Почерк был настолько правильно аккуратным, что можно было только помечтать о том спокойствии, которое царило в её душе.

- Хотите, я расскажу вам о ней, и о своей к ней любви?
- Да конечно, - вспыхивала строка на экране.
   Людям интересны любые даже самые мелкие любовные интрижки,
   а тут тебе предлагают самую необыкновенную, правдивую историю…


Раньше я мог безостановочно рассказывать обо всём, что знал.
Думал, что – это может быть интересно. Теперь я говорю только с теми, кто может понять, запомнить. И только о ней.
Меня удручает, что моя история кажется жалобной. Но в этой жалостливости нет уныния и уничижения. Просто – для меня - это главное.   
Фоном моей жизни всегда был какой-то божественно бессолнечный мрак,
сожаление о вечности, примешанное к смирению с ней.
А внутри та мера угрюмости, узнав которую многие, наверное, отшатнулись бы в ужасе…

Вот так рождаются грустные истории: иногда от простой сигареты, а иногда от простой затяжки…

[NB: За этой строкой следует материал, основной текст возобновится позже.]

/-- The stores to memory in all their address modes (40 R170 to R178, R201 to R216): a zero address register raises a Pointer Error with nothing
stored (the spec's decision D13); a signed store of a value out of range stores it and raises a Range Error; the second word of a
double-word store is read after the address register has advanced (R179), and the SR code stores zeros (R177). -/
def Obligations.StoresToMemory : Prop :=
  ∀ (i : Instr) (x : Access) (s : State), i.storeForm = some x → x.encodable = true → s.runs x.len x.global →
    let u := x.advance s (s.underway x.len 0 s.flags)
    let z := x.type.size
    let a := x.addressOf s
    let v := s.stored x.len x.data
    let range := (match x.type with
      | .byteS => !decide (-128 ≤ v.toInt ∧ v.toInt ≤ 127)
      | .halfS => !decide (-32768 ≤ v.toInt ∧ v.toInt ≤ 32767)
      | _ => false : Bool)
    (x.type.isDouble = true → x.data.isSr = false → followSlot x.data = none → exec i s = .refused .reservedRegister) ∧
    (x.type.isDouble = false → x.nullPointer s = true → exec i s = s.raises u) ∧
    (x.type.isDouble = false → x.nullPointer s = false → s.storable (x.baseOf s) a →
      exec i s = if range then s.raises (u.written z a v) else .next ((u.written z a v).settle s.delay)) ∧
    (x.type.isDouble = true → ∀ low, (if x.data.isSr then low = 0
        else ∃ rsf, followSlot x.data = some rsf ∧
          low = (match x.base, x.bump with
            | some r, some d => if regSlot r = rsf then s.operand x.len r + d else s.slotDuring x.len rsf
            | _, _ => s.slotDuring x.len rsf)) →
      (x.nullPointer s = true → exec i s = s.raises u) ∧
      (x.nullPointer s = false → s.storable (x.baseOf s) a → s.storable (x.baseOf s) (a + 4) →
        exec i s = .next (((u.written z a v).written z (a + 4) low).settle s.delay)))

/-- LDW.S and STW.S (40 R200, R217): the word at the stack address in Rd, memory below SP (unsigned: derived by the spec, log 48) and a local register
otherwise; Rd advances by dis whatever happens; that the loaded word, and the word stored to a register, stay over the advanced Rd that is the same
one is derived by the spec (R179, R217; log 51, DEDUCED, unsafe); nothing is loaded or stored at a Pointer Error (the spec's decision D13). -/
def Obligations.StackModeInstructions : Prop :=
  ∀ (rd rs : Reg) (dis : DisW) (s : State), rd.notPcSr = true → s.runs (disWLength dis) (rd.isGlobal || rs.isGlobal) →
    let len := disWLength dis
    let a := s.operand len rd
    let u := s.underway len 0 s.flags
    let w := u.put rd (a + disWValue dis)
    ((match rs with | .l _ => true | .g c => decide (2 ≤ c.toNat ∧ c.toNat ≤ 13) : Bool) = true →
      (a = 0 → exec (.ldwS rd rs dis) s = s.raises w) ∧
      (a ≠ 0 → s.sp.toNat ≤ a.toNat → exec (.ldwS rd rs dis) s = .next ((w.put rs (s.readAbsolute a)).settle s.delay)) ∧
      (a ≠ 0 → a.toNat < s.sp.toNat → s.readRefusal a = none →
        exec (.ldwS rd rs dis) s = .next (((w.afterRead .word a).put rs (s.valueAt .word a)).settle s.delay))) ∧
    ((match rs with | .l _ => true | .g c => decide (2 ≤ c.toNat ∧ c.toNat ≤ 13) : Bool) = false →
      exec (.ldwS rd rs dis) s = .refused .loadDestination) ∧
    (a = 0 → exec (.stwS rd rs dis) s = s.raises w) ∧
    (a ≠ 0 → s.sp.toNat ≤ a.toNat → exec (.stwS rd rs dis) s = .next ((w.writeAbsolute a (s.stored len rs)).settle s.delay)) ∧
    (a ≠ 0 → a.toNat < s.sp.toNat → s.areaRefusal (areaOf a) = none →
      exec (.stwS rd rs dis) s = .next ((w.written .word a (s.stored len rs)).settle s.delay))

/-- Loads from the I/O address space (20 R108 to R110, 40 R190, R191), of one word or of two, each by its own address: a device answers to the address
bits that leave the chip (R109; log 28), and what it has seen grows by the access; a zero address register raises a Pointer Error (40 R173), with no
access and nothing loaded (the spec's decision D13); a read of the power-down address loads any value (R110, 93 U22), and so does one of the
sleep address, which is the model's choice (61 R543; log 17, DEDUCED, unsafe), as is that the address
bits which R110 does not name are ignored there; other internal addresses are
refused (93 U22). -/
def Obligations.LoadsFromIo : Prop :=
  ∀ (i : Instr) (x : Access) (s : State), i.ioLoadForm = some x → s.runs x.len x.global →
    let u := s.underway x.len 0 s.flags
    let a := x.addressOf s &&& 0xFFFFFFFC
    let b := (x.addressOf s + 4) &&& 0xFFFFFFFC
    (x.loadable = false → exec i s = .refused .loadDestination) ∧
    (x.loadable = true → x.nullPointer s = true → exec i s = s.raises u) ∧
    (x.loadable = true → x.nullPointer s = false →
      (u.ioLoaded a = none → exec i s = .refused .ioInternal) ∧
      ∀ v t, u.ioLoaded a = some (v, t) →
        (x.type.isDouble = false → exec i s = .next ((t.put x.data v).settle s.delay)) ∧
        (x.type.isDouble = true →
          (t.ioLoaded b = none → exec i s = .refused .ioInternal) ∧
          ∀ low t', t.ioLoaded b = some (low, t') → ∀ rsf, followSlot x.data = some rsf →
            exec i s = .next (((t'.put x.data v).putSlot low rsf).settle s.delay)))

/-- Stores to the I/O address space (20 R108 to R110, 40 R192, R193, 61 R540, R543), of one word or of two, each by its own address: a device
takes the word, with the address bits that leave the chip (R109; log 28); a zero address register raises a Pointer Error (40 R173), with nothing
written (the spec's decision D13);
the internal addresses with bits 25, 24, 23 = 1 put the processor into power-down or, with bit 22 = 1, to sleep, and
the bits that R110 does not name are ignored (the model's choice, log 17, DEDUCED, unsafe); others are refused (93 U22). -/
def Obligations.StoresToIo : Prop :=
  ∀ (i : Instr) (x : Access) (s : State), i.ioStoreForm = some x → s.runs x.len x.global →
    let u := s.underway x.len 0 s.flags
    let a := x.addressOf s &&& 0xFFFFFFFC
    let b := (x.addressOf s + 4) &&& 0xFFFFFFFC
    let v := s.stored x.len x.data
    (x.type.isDouble = false → x.nullPointer s = true → exec i s = s.raises u) ∧
    (x.type.isDouble = false → x.nullPointer s = false →
      (u.ioStored a v = none → exec i s = .refused .ioInternal) ∧
      (∀ t, u.ioStored a v = some t → exec i s = .next (t.settle s.delay))) ∧
    (x.type.isDouble = true → x.data.isSr = false → followSlot x.data = none → exec i s = .refused .reservedRegister) ∧
    (x.type.isDouble = true →
      ∀ low, (if x.data.isSr then low = 0 else ∃ rsf, followSlot x.data = some rsf ∧ low = s.slotDuring x.len rsf) →
      (x.nullPointer s = true → exec i s = s.raises u) ∧
      (x.nullPointer s = false →
        (u.ioStored a v = none → exec i s = .refused .ioInternal) ∧
        ∀ t, u.ioStored a v = some t →
          (t.ioStored b low = none → exec i s = .refused .ioInternal) ∧
          (∀ t', t.ioStored b low = some t' → exec i s = .next (t'.settle s.delay))))

/-! ## Frames -/

/-- An instruction that is no load, no store, no FRAME and no RET, and, with H = 1, no MOV or MOVI, changes no register but the PC, the SR, L0 to L63
and G2 to G15, and no byte of memory, even where it raises an exception. -/
def Obligations.RegisterInstructionsFrame : Prop :=
  ∀ (i : Instr) (s t : State), i.accessesMemory = false → (∀ ld ls, i ≠ .frame ld ls) → (∀ rs, i ≠ .ret rs) →
    (s.sr.h = true → (∀ rd rs, i ≠ .mov rd rs) ∧ ∀ rd imm, i ≠ .movi rd imm) →
    exec i s = .next t → s.SameOutside t

/-- An instruction with a result register (and, with H = 1, not MOV or MOVI) reaches, before the error exception that it may raise, a state in which
every local register and every one of G2 to G15 is as it was but the result register and, where the result is a pair, the one following it;
FP, FL, S and T are as they were, and every other SR field but the flags, P, H, M and ILC unless the SR is the result register. -/
def Obligations.ResultRegistersFrame : Prop :=
  ∀ (i : Instr) (rd : Reg) (s t : State), i.dest = some rd →
    (s.sr.h = true → (∀ r rs, i ≠ .mov r rs) ∧ ∀ r imm, i ≠ .movi r imm) →
    exec i s = .next t →
    ∃ u : State, (t = u.settle s.delay ∨ s.raises u = .next t) ∧
      (∀ j : Fin 64, (∀ c, rd = .l c → j ≠ s.localIndex c.toNat ∧ (i.isPair = true → j ≠ s.localIndex (c.toNat + 1))) →
        u.locals[j] = s.locals[j]) ∧
      (∀ j : Fin 14, (∀ c, rd = .g c → j.val + 2 ≠ c.toNat ∧ (i.isPair = true → j.val + 1 ≠ c.toNat)) → u.g[j] = s.g[j]) ∧
      u.sr.fp = s.sr.fp ∧ u.sr.fl = s.sr.fl ∧ u.sr.s = s.sr.s ∧ u.sr.t = s.sr.t ∧
      (rd ≠ .g 1 → u.sr.l = s.sr.l ∧ u.sr.i = s.sr.i ∧ u.sr.frm = s.sr.frm ∧ u.sr.fte = s.sr.fte ∧ u.sr.r6 = s.sr.r6)

/-- A store to memory that answers a next state, with or without an exception, has changed no byte but those of the address its mode gives and, for a
double-word, the four bytes after; a load, from memory, the I/O space or in stack mode, has changed none. -/
def Obligations.MemoryInstructionsFrame : Prop :=
  (∀ (i : Instr) (x : Access) (s t : State), i.storeForm = some x → x.encodable = true → exec i s = .next t →
    ∀ b : Word, ¬s.covers x.type.size (x.addressOf s) b → (x.type.isDouble = true → ¬s.covers .word (x.addressOf s + 4) b) →
      t.byteAt b = s.byteAt b) ∧
  (∀ (i : Instr) (s t : State), i.loadForm.isSome = true ∨ i.ioLoadForm.isSome = true ∨ (∃ rd rs dis, i = .ldwS rd rs dis) →
    exec i s = .next t → ∀ b : Word, t.byteAt b = s.byteAt b)

/-- With H = 1 every instruction but MOV and MOVI whose encoding names a global register is refused (93 U4); after a Delayed Branch every branching
instruction and FETCH (93 U36; the Delayed Branch is not among them: log 22), and of the others every one that together with it is
longer than three half-words (93 U37). -/
def Obligations.FormsWithoutMeaning : Prop :=
  ∀ (i : Instr) (s : State), i.wellFormed = true →
    (s.sr.h = true → i.isMove = false → i.namesGlobal = true → exec i s = .refused .highGlobal) ∧
    (s.delay ≠ .none → (s.sr.h = false ∨ i.isMove = true ∨ i.namesGlobal = false) →
      (i.mustNotDelay s.sr.h = true → exec i s = .refused .branchInDelaySlot) ∧
      (i.mustNotDelay s.sr.h = false → 3 < s.sr.ilc.toNat + (encode i).length → exec i s = .refused .delayPairTooLong))
end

В больнице меня посещала мать. Она гладила меня по руке и старалась улыбаться. Я угадывал, что по дороге домой она плакала. Я не знал, что оставаясь одна, она переживает истерики.
Мама была единственной женщиной, чьи слёзы не вызывали во мне отвращения, - напротив,
я видел в ней несчастную одинокую девочку,
чьим добросердечием пользовались все, кто мог.

 Мне вспоминается одна отдающая древней мудростью фраза:
«Нет человека, который, умирая, держал бы все свои страсти в руке»
 Когда я вдумываюсь в эти слова, то мне  кажется, что они сказаны не обо мне.

Забота нужна всем – и больным и здоровым, но – это в пределах
воспринимаемого бытия….   


О маме... первое, что приходит на ум, - это то, что она безумно одинока... не по положению - а по тому, что у неё в глазах. Это такая скорбь....... !
Мамина одноклассница сказала однажды, что мамина исключительность состоит в том, что она обладает ДАРОМ "ответной" любви. Кто же не воспользуется нахально таким преимуществом...?
Все мужчины, которые когда-либо входили или выходили из отношений с ней, проникаются чувством глубокого к ней уважения. "Умная женщина" - это эпитет, который повторяется любым, кто её знает или знал...
Кроме того - она учёный, генетик, всю жизнь, так или иначе, занимается наукой. Прибавьте ко всему неимоверную силу духа и воли, чистые принципы и чистую мораль по отношению к окружающим...
Она - единственная трудящаяся в нашей семье: за каждого из нас всегда стояла насмерть и горой, забывая при этом себя...
В книге своей я не говорю всего этого прямым текстом, но это следует из психологии каждого эпизода, общения с ней, который я привлекаю... то есть немного косвенно, но, тем не менее, не менее откровенно.